# New Collar



## CrazyCash (Jul 12, 2012)

I have struggled with walking my two at the same time because they both apparently think they are sled dogs and want to drag me down the street. I had resisted pinch collars for awhile because quite frankly I wasn't really sure how to use them and they looked so intimidating. After Penny went to boot camp this summer, she came home with a pinch collar and I was shown how to use it properly. Well walking her now is night and day, so that meant that Cash got a pinch collar too. Our walks now are so much more pleasant and I have to say that I love the pinch collar - no more pulling and no more choking themselves with their other collar. 

Now our walks are better, but I do get crazy looks from some people because I have these two big dogs with these big crazy looking pinch collars. I found this leather pinch collar online and it just came in the mail tonight - I was excited about this collar because from the outside it looks like a regular collar, but it should work the same as a pinch collar. I haven't used it yet, but I wanted to see if anyone else has ever used one of these? It looks a little medieval to me (which is what made me originally shy away from a pinch collar), but I'm hoping that it will work just like a metal pinch collar. We'll see...


----------



## texasred (Jan 29, 2012)

Like anything new, work Cash with it without distraction first. Let him get use to the feel of it before you walk them together.


----------



## MeandMy3 (Feb 27, 2013)

I like the looks of this. We use pinch collars with all three of our dogs because when they are together, they can be a bit unruly.  Please post a review when you have used it.


----------



## Rudy (Oct 12, 2012)

I suggest you wear that first 

and zero hate

open talks on options earned

working mates handler, field and show

or any back yard takes pride, mucho time spent and care and time served

Funny 15 pointers never needed or had to use any pain based products?

and I was not lucky 

I was willing and ready to serve.

I use a whistles some remote high end vocal units I voice record gains and losses and hand commands and simple directions

and Not weak words all will come with

My Reds will meet any group to share the gifts earned 

and anything you would not use on your "kids" will never meet my mates 

all have free will and choices

mine are working harder, love and handling any application with trust and respect

Your life trail mix will match almost any dogs growth

Each one of these gifts last far longer then pain based products

and not more words please mercy never a life train mix just words

meet us fair in the raw real remote fields of play 

Choices not a Chance 

Have a Great day


----------



## mrmra (Jul 18, 2013)

I think Rudy has the luxury of living in the raw, real remote fields of play -- if you live in the city and are a weekend warrior for the outdoors, a controlling collar may be more of a necessity if you want to bike/jog together.

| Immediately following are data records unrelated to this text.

/-- A LOAD, STORE or ATOMIC done within the core's own roaming area (R140): it completes at once. -/
def accessOwn (s : State) (e : IssueEnv) (a : Access) (addr : Nat) (data : Bytes) (op rc : Nat) : State :=
  let x := e.thread
  let s1 := issued s x (x.next + 1)
  let stamp := partStamp s e.start.part
  if a.kind != .store && s.mem.poisoned (addr / 64 * 64) 64 then
    badReply (updThread s1 x.core x.t (fun y => replied y a 3 [])) (x.core / 16) stamp a 3
  else
    match a.kind with
    | .load => updThread s1 x.core x.t (fun y => replied y a 0 (s.mem.readBytes addr a.size))
    | .store => updMem s1 (fun m => m.store addr data)
    | .atomic =>
      let r := performAtomic s1 stamp op addr a.size (uN data 0 8) rc
      updThread r.2 x.core x.t (fun y => replied y a 0 (le 8 r.1))

/-- A record that accesses memory: `mk` builds the access for a target. -/
def memoryRecord (s : State) (core : Nat) (t : Fin 8) (op : Nat) : State :=
  match issueEnv s core t op with
  | none => s
  | some e =>
    let r := e.record
    let code := r.variant % 8
    let n := 2 ^ code
    let aop := bits r.variant 11 8
    let kind : ReqKind := match op with | 1 => .load | 2 => .store | _ => .atomic
    let rc := (e.thread.reg (bits r.c 20 16)).toNat
    let data := match kind with
      | .load => []
      | .store => e.thread.bytes (r.a % 32) n
      | .atomic => le 8 (e.thread.reg (r.a % 32)).toNat ++ (if aop = 8 then le 8 rc else [])
    let w := want core e n (kind == .atomic)
    let me := s.router.myCoord
    let mk := fun (rank form place tensor : Nat) (target : Coord) =>
      ({ kind := kind, size := n, signed := bit r.variant 4, reg := r.a % 32, returns := kind == .atomic && atomicReturns aop,
         rank := rank, target := target, named := w.2,
         req := mkPacket 0 op 5 me target (partStamp s e.start.part) 0 (bodyM form place tensor code aop) data } : Access)
    match w.1 with
    | .own addr => accessOwn s e (mk e.folio.rank 0 0 0 me) addr data aop rc
    | .bad =>
      let a := mk e.folio.rank 0 0 0 me
      let s1 := updThread (issued s e.thread (e.thread.next + 1)) core t (fun y => replied y a 2 [])
      badReply s1 (core / 16) (partStamp s e.start.part) a 2
    | .out rank form place tensor =>
      let target := if rank = e.folio.rank then me else BitVec.ofNat 9 (coordMapEntry s.router e.start.part rank)
      issueAccess s e (mk rank form place tensor target)

/-- LOAD (R140, R271, R284, R285). -/
def execLoad (core : Nat) (t : Fin 8) (s : State) : Host.Outcome State Fault Refusal := .next (memoryRecord s core t 1)

/-- STORE (R140, R271, R284, R285, R293). -/
def execStore (core : Nat) (t : Fin 8) (s : State) : Host.Outcome State Fault Refusal := .next (memoryRecord s core t 2)

/-- ATOMIC (R140, R271, R284, R285, R289, R293). -/
def execAtomic (core : Nat) (t : Fin 8) (s : State) : Host.Outcome State Fault Refusal := .next (memoryRecord s core t 3)

/-! ### TRACKER_GRANT (R155) -/

/-- The threads of a cluster in the order of R155: cores from the one after the last served, lowest thread first. -/
def grantOrder (s : State) (c : Nat) : List Thread :=
  let last := match s.lastServed.find? (fun e => e.1 == c) with | some e => e.2 | none => 15
  ((List.range 16).map (fun i => c * 16 + (last + 1 + i) % 16)).flatMap (fun core =>
    ((List.range 7).filterMap (fun t => threadOf s core (Fin.ofNat 8 (t + 1)))))

/-- The thread that takes the next tracker: in TRACKER_WAIT, with its window open (R155, R293). -/
def nextGrant (s : State) (c : Nat) : Option (Thread × RoamStart × Access) :=
  (grantOrder s c).findSome? (fun x =>
    match x.state, x.start, x.wants with
    | .trackerWait, some st, some a =>
      if canLeave s (partStamp s st.part) c a && !partStopped s st.part then some (x, st, a) else none
    | _, _, _ => none)

/-- TRACKER_GRANT (R155). -/
def execTrackerGrant (cluster : Nat) (s : State) : Host.Outcome State Fault Refusal :=
  .next (if !s.live then s
    else
      match nextGrant s cluster with
      | none => s
      | some (x, st, a) =>
        leave { s with lastServed := (cluster, x.core % 16) :: s.lastServed.filter (fun e => e.1 != cluster) } x st a)

/-! ### MEM_REPLY (R186, R287, R299) -/

/-- A thread whose access is over: READY, or as its hold or cancellation says (R140, R142). -/
def accessOver (s : State) (core : Nat) (t : Fin 8) : State :=
  match threadOf s core t with
  | none => s
  | some x =>
    if x.cancelling then
      let s1 := { s with threads := s.threads.filter (fun y => !(y.core == core && y.t == t)) }
      (s1.longs.filter (fun o =>
        match o.body, x.start with
        | .run r, some st => r.folio == st.folio
        | _, _ => false)).foldl (fun s o => settleCancel s o.handle) s1
    else if x.state = .held then updThread s core t (fun y => { y with resumeTo := .ready })
    else updThread s core t (fun y => { y with state := .ready })

/-- A reply delivered to its tracker's thread: registers, release of the tracker and the window, and failure when it is not OK. -/
def deliverReply (s : State) (tr : Tracker) (k : Packet) : State :=
  let a := tr.access
  let code := k.field 130 128
  let s1 := { s with trackers := s.trackers.filter (fun y => !(y.cluster == tr.cluster && y.idx == tr.idx)) }
  let s2 := if carriesId s a then ackId s1 tr.stamp a.target a.kind a.req.aux else s1
  let s3 := updThread s2 tr.core tr.t (fun x => replied x a code k.payload)
  let s4 := if code = 0 then s3 else badReply s3 tr.cluster tr.stamp a code
  reoffer (accessOver s4 tr.core tr.t) [tr.cluster]

/-- A negative reply to a GATHER_REQ: the job fails as for a thread (R186, R260). -/
def gatherReplied (s : State) (k : Packet) : State :=
  match partOfStamp s k.stamp with
  | none => staleDrop s (unitFabric 16) k.stamp
  | some _ => if k.field 130 128 = 0 then s else failJob s k.stamp 0x120 (unitFabric 16) 0 0 0

/-- Whether a tracker is the one a reply answers: its stamp, its target, and the REQUEST_ID of a write to another device. -/
def answers (s : State) (tr : Tracker) (k : Packet) : Bool :=
  tr.stamp == k.stamp && tr.access.target == k.src && (!carriesId s tr.access || tr.access.req.aux == k.aux)

/-- MEM_REPLY (R155, R186, R287, R299): `cluster` and `idx` name the tracker that the reply reaches. A reply that the tracker's
stamp does not meet is discarded (R186). -/
def execMemReply (i cluster : Nat) (idx : Fin 16) (s : State) : Host.Outcome State Fault Refusal :=
  .next (match takeInbox s i 1 1 with
    | none => s
    | some (k, s1) =>
      if k.dstUnit.toNat = 4 then gatherReplied s1 k
      else
        match s.trackers.find? (fun x => x.cluster == cluster && x.idx == idx.val) with
        | none => staleDrop s1 cluster k.stamp
        | some tr =>
          if answers s tr k then
            needing s [bandDomain (bandOfCluster cluster)] 3 s (fun _ => deliverReply s1 tr k)
          else staleDrop s1 cluster k.stamp)

end Sys2Proof.Machine
end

Anybody have any experience with the ThunderLeash, by the ThunderShirt folks? 

http://www.thundershirt.com/Product/ThunderLeash.aspx?

Or Cesar Millan's Illusion Collar?

Prongs only hurt if the dog pulls, which they learn not to. It's not like constant pain. It's more like sending your kids to their room for bad behavior. Or spanking.

E-collars work that way, too -- my breeder used one for his Vizsla hunting dogs and said he only had to zap them once or twice for them to learn. He zapped himself first to figure out what level he was comfortable using on his pups.

Negative reinforcement can be effective. A kid raised with only love can turn into a spoiled brat too, ya know (Rudy, you sound like a child of the 60s!?) -- but now we're really digging into apples and oranges arguments. If a prong or e-collar helps make a dog into a better trained animal with a minimal of correction, sounds like a good idea. If they just keep yanking on it or you need a ton of zaps, something is wrong.

Anyway, I've been wondering about Vizsla reactions to prong collars, so thanks for sharing!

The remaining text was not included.